• The input:
______________________________

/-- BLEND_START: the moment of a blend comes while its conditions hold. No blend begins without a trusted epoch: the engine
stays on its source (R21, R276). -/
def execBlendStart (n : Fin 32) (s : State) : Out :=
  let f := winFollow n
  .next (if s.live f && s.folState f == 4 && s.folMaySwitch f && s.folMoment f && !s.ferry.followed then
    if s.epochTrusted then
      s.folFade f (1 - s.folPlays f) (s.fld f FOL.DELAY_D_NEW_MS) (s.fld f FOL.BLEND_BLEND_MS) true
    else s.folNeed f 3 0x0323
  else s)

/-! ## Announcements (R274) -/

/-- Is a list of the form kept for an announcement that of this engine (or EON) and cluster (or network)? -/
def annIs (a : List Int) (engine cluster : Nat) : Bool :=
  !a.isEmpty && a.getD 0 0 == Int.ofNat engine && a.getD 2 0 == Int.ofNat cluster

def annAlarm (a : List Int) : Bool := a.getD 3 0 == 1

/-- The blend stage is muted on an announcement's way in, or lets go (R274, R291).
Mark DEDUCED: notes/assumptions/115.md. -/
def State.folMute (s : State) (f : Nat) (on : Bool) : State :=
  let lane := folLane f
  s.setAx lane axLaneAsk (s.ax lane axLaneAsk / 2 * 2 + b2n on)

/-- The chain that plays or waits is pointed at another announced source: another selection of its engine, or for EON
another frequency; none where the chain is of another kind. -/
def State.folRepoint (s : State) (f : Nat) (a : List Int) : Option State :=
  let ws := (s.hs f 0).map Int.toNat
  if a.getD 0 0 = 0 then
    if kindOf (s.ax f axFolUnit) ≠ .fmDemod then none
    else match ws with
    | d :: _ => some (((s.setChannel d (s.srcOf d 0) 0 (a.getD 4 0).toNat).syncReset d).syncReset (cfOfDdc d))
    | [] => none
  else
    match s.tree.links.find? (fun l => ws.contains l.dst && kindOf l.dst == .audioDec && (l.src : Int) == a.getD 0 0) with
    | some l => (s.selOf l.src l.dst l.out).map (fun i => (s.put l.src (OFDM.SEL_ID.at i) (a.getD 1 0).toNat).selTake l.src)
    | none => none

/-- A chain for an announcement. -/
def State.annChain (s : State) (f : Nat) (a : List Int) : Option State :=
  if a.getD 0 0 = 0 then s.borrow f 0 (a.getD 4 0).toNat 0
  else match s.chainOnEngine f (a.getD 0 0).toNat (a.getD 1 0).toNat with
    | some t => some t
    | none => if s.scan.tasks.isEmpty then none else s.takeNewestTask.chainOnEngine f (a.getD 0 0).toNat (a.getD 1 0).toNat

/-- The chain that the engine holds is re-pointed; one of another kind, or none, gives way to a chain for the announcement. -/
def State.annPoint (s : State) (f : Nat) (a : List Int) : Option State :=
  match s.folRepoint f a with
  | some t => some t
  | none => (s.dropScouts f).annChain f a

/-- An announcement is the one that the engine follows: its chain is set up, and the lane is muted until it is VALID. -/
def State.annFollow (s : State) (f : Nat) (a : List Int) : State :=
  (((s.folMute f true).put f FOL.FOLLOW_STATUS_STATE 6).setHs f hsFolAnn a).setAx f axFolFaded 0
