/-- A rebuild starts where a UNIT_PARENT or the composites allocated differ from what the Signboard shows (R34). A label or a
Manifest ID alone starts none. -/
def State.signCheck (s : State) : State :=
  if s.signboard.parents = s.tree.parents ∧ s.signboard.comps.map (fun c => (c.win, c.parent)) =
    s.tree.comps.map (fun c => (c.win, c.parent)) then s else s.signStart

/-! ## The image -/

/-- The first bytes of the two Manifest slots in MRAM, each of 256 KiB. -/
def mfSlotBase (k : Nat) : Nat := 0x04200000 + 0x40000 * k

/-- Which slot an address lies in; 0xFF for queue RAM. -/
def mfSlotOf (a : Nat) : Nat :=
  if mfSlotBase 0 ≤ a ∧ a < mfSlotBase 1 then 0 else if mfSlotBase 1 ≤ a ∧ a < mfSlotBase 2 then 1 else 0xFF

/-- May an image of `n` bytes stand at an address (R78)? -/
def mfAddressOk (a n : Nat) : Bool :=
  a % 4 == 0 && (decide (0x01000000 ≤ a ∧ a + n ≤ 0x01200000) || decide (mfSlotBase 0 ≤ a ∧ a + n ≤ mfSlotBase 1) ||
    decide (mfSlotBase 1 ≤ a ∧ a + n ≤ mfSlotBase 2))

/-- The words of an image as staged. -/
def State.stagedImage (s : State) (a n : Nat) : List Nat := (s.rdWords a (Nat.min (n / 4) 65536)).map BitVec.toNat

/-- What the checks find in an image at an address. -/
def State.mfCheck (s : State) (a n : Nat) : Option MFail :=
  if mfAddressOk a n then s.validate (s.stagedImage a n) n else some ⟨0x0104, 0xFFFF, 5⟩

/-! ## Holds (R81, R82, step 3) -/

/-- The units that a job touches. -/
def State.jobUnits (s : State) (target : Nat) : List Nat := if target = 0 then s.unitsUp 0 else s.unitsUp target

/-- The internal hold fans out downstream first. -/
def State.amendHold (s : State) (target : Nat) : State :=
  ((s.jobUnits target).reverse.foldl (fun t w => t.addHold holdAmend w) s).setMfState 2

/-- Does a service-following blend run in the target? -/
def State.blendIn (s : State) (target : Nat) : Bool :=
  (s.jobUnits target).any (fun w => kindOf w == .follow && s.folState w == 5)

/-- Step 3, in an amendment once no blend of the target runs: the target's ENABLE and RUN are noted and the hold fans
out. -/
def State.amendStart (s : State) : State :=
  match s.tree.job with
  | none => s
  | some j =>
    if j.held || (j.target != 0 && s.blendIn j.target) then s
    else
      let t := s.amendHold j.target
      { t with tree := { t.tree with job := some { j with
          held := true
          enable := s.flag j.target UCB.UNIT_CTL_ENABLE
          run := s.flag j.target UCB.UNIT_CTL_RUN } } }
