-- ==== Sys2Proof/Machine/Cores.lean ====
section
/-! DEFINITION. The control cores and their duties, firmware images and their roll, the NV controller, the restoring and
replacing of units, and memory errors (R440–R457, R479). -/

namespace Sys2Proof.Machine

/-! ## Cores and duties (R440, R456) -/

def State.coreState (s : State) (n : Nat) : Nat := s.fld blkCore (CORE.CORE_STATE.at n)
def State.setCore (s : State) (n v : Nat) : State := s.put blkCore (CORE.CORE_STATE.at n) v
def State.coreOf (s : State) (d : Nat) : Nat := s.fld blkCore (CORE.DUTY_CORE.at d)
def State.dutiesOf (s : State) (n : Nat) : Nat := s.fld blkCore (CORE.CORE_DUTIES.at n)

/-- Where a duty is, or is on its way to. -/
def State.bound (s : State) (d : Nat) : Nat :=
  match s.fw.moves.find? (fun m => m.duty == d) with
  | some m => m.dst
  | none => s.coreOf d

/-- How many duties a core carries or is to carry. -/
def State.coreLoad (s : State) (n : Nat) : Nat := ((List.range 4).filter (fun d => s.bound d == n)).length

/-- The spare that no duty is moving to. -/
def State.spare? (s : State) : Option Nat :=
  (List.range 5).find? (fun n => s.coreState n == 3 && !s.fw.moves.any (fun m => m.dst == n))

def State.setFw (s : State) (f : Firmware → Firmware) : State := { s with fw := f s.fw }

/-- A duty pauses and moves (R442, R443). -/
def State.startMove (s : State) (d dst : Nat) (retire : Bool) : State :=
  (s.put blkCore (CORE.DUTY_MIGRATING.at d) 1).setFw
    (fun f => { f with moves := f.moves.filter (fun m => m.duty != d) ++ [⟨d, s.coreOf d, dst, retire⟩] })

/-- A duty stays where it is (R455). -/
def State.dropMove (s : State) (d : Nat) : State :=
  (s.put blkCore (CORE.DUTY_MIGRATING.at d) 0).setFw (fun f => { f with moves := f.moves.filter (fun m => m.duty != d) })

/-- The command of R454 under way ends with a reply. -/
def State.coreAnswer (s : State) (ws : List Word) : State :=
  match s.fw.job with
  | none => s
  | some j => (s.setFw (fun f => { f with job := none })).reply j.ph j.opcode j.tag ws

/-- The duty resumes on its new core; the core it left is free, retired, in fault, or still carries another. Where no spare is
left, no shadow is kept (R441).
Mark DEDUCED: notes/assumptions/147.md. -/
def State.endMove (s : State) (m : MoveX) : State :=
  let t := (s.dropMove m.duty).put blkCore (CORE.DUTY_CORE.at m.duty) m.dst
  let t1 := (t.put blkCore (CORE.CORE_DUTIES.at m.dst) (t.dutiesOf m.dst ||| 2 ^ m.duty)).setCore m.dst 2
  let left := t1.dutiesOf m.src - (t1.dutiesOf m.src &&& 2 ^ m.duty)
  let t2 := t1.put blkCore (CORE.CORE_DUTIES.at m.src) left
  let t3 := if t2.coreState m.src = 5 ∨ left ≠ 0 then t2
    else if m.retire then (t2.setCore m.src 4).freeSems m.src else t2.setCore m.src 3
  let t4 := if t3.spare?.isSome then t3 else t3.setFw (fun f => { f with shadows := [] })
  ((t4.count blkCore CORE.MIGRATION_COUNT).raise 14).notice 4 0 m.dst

______________________________

• What the exercise asks:
Write out exactly the lines above between the line with "if j.held ||" and the line with "def State.coreState (s", inclusive, and nothing beyond them.

• Reply:
    if j.held || (j.target != 0 && s.blendIn j.target) then s
    else
      let t := s.amendHold j.target
      { t with tree := { t.tree with job := some { j with
          held := true
          enable := s.flag j.target UCB.UNIT_CTL_ENABLE
          run := s.flag j.target UCB.UNIT_CTL_RUN } } }
-- ==== Sys2Proof/Machine/Cores.lean ====
section
/-! DEFINITION. The control cores and their duties, firmware images and their roll, the NV controller, the restoring and
replacing of units, and memory errors (R440–R457, R479). -/

namespace Sys2Proof.Machine

/-! ## Cores and duties (R440, R456) -/

def State.coreState (s : State) (n : Nat) : Nat := s.fld blkCore (CORE.CORE_STATE.at n)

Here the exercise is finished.